◆ Instructions to follow: The stretch from the line with "-- ==== Sys2Proof/Machine/WholeFrames.lean" through the line with "execRestore tag p s" in the records below: write it out exactly, and nothing else.

◆ Records for the exercise:

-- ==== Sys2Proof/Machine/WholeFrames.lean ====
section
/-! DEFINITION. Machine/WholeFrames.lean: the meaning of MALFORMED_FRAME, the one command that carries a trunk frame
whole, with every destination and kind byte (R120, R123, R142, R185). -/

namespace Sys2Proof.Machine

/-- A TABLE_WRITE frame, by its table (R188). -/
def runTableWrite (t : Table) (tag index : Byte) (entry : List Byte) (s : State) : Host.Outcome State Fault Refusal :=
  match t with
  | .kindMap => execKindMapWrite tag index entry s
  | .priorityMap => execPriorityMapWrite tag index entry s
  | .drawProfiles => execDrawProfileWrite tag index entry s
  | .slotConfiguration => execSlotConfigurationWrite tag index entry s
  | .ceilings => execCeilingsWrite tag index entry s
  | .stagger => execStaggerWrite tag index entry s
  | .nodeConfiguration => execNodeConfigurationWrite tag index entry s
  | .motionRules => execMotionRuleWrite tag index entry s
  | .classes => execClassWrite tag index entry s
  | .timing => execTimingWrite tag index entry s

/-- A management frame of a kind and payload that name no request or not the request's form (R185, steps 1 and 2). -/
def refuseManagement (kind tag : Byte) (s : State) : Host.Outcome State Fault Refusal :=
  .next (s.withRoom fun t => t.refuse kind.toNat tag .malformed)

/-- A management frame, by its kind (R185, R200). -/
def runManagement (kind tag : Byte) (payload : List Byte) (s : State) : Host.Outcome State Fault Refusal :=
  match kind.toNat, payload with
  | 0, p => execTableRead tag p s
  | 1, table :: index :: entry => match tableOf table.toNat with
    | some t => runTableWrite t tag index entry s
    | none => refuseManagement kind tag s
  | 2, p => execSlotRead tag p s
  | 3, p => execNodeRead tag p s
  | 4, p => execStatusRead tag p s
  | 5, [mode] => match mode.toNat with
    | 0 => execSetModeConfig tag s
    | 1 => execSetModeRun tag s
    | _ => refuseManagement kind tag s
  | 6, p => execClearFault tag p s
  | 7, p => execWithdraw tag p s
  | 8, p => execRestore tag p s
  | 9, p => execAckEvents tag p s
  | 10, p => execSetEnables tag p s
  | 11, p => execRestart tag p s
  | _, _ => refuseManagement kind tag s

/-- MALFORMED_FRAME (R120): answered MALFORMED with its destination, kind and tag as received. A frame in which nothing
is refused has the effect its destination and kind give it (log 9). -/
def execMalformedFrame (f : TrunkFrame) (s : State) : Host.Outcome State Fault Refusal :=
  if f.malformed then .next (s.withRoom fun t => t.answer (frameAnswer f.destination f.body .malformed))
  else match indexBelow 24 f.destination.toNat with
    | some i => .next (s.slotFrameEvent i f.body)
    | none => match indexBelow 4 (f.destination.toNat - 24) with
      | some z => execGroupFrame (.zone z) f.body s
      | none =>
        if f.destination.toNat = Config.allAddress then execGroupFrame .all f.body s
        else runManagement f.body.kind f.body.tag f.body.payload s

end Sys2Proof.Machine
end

...

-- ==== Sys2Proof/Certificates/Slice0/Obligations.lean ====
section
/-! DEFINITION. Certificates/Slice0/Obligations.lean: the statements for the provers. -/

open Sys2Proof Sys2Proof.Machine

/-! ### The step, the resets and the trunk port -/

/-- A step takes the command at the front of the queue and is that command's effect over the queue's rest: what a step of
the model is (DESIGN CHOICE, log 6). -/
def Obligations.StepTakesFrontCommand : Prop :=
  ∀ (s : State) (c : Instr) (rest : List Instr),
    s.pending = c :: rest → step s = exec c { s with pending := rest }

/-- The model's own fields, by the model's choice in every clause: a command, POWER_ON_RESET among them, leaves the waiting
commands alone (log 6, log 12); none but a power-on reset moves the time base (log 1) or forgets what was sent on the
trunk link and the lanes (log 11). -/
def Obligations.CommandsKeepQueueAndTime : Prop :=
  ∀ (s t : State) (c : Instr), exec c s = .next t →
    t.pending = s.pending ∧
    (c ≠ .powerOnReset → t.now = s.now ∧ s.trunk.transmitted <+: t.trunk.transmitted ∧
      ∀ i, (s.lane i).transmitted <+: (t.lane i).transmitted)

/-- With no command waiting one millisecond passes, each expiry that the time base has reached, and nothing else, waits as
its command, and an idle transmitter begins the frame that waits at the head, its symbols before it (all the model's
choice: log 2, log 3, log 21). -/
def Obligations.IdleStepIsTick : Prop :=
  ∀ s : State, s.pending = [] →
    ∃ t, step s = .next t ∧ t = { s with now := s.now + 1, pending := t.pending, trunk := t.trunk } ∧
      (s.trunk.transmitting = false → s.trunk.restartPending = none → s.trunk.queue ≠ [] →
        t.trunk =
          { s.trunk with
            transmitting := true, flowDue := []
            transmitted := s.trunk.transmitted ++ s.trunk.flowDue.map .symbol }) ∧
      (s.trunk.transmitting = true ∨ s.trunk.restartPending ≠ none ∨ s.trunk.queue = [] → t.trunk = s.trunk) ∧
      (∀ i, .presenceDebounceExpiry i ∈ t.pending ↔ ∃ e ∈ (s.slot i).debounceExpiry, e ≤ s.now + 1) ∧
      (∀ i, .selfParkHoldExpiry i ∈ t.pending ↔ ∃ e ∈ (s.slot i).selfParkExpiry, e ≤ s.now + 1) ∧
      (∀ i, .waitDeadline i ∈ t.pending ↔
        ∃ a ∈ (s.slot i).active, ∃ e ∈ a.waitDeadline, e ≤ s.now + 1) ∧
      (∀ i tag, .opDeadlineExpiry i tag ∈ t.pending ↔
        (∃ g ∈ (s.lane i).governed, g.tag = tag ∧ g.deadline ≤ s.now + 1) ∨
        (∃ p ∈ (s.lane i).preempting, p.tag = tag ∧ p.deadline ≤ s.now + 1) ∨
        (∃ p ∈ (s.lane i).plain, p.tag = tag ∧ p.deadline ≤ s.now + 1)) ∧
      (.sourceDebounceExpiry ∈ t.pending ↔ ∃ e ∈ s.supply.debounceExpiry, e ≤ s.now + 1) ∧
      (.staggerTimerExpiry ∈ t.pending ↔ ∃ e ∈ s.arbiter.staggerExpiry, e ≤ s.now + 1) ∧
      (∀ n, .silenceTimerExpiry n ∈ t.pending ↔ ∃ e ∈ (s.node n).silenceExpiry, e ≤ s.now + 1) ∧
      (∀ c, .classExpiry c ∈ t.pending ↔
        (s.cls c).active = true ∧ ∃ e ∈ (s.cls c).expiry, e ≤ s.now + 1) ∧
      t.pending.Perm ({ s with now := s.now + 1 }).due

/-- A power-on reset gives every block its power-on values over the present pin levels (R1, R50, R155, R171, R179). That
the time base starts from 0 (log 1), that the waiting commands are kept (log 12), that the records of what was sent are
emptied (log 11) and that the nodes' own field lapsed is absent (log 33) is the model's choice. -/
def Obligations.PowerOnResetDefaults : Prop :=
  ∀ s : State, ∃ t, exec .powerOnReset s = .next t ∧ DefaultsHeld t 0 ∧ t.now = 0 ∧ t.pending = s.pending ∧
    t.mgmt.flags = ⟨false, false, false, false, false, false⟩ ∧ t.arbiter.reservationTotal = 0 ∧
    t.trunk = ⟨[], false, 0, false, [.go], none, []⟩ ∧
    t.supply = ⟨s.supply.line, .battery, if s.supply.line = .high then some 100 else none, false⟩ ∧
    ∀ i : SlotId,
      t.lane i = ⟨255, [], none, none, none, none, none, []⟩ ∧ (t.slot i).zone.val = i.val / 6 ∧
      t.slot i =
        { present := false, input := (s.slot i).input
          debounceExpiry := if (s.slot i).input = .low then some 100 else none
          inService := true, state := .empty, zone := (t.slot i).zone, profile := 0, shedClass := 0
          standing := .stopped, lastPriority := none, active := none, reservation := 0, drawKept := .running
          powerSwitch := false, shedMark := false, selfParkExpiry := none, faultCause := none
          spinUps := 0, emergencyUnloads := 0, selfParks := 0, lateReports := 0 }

◆ Result of the exercise:
-- ==== Sys2Proof/Machine/WholeFrames.lean ====
section
/-! DEFINITION. Machine/WholeFrames.lean: the meaning of MALFORMED_FRAME, the one command that carries a trunk frame
whole, with every destination and kind byte (R120, R123, R142, R185). -/

namespace Sys2Proof.Machine

/-- A TABLE_WRITE frame, by its table (R188). -/
def runTableWrite (t : Table) (tag index : Byte) (entry : List Byte) (s : State) : Host.Outcome State Fault Refusal :=
  match t with
  | .kindMap => execKindMapWrite tag index entry s
  | .priorityMap => execPriorityMapWrite tag index entry s
  | .drawProfiles => execDrawProfileWrite tag index entry s
  | .slotConfiguration => execSlotConfigurationWrite tag index entry s
  | .ceilings => execCeilingsWrite tag index entry s
  | .stagger => execStaggerWrite tag index entry s
  | .nodeConfiguration => execNodeConfigurationWrite tag index entry s
  | .motionRules => execMotionRuleWrite tag index entry s
  | .classes => execClassWrite tag index entry s
  | .timing => execTimingWrite tag index entry s

/-- A management frame of a kind and payload that name no request or not the request's form (R185, steps 1 and 2). -/
def refuseManagement (kind tag : Byte) (s : State) : Host.Outcome State Fault Refusal :=
  .next (s.withRoom fun t => t.refuse kind.toNat tag .malformed)

/-- A management frame, by its kind (R185, R200). -/
def runManagement (kind tag : Byte) (payload : List Byte) (s : State) : Host.Outcome State Fault Refusal :=
  match kind.toNat, payload with
  | 0, p => execTableRead tag p s
  | 1, table :: index :: entry => match tableOf table.toNat with
    | some t => runTableWrite t tag index entry s
    | none => refuseManagement kind tag s
  | 2, p => execSlotRead tag p s
  | 3, p => execNodeRead tag p s
  | 4, p => execStatusRead tag p s
  | 5, [mode] => match mode.toNat with
    | 0 => execSetModeConfig tag s
    | 1 => execSetModeRun tag s
    | _ => refuseManagement kind tag s
  | 6, p => execClearFault tag p s
  | 7, p => execWithdraw tag p s
  | 8, p => execRestore tag p s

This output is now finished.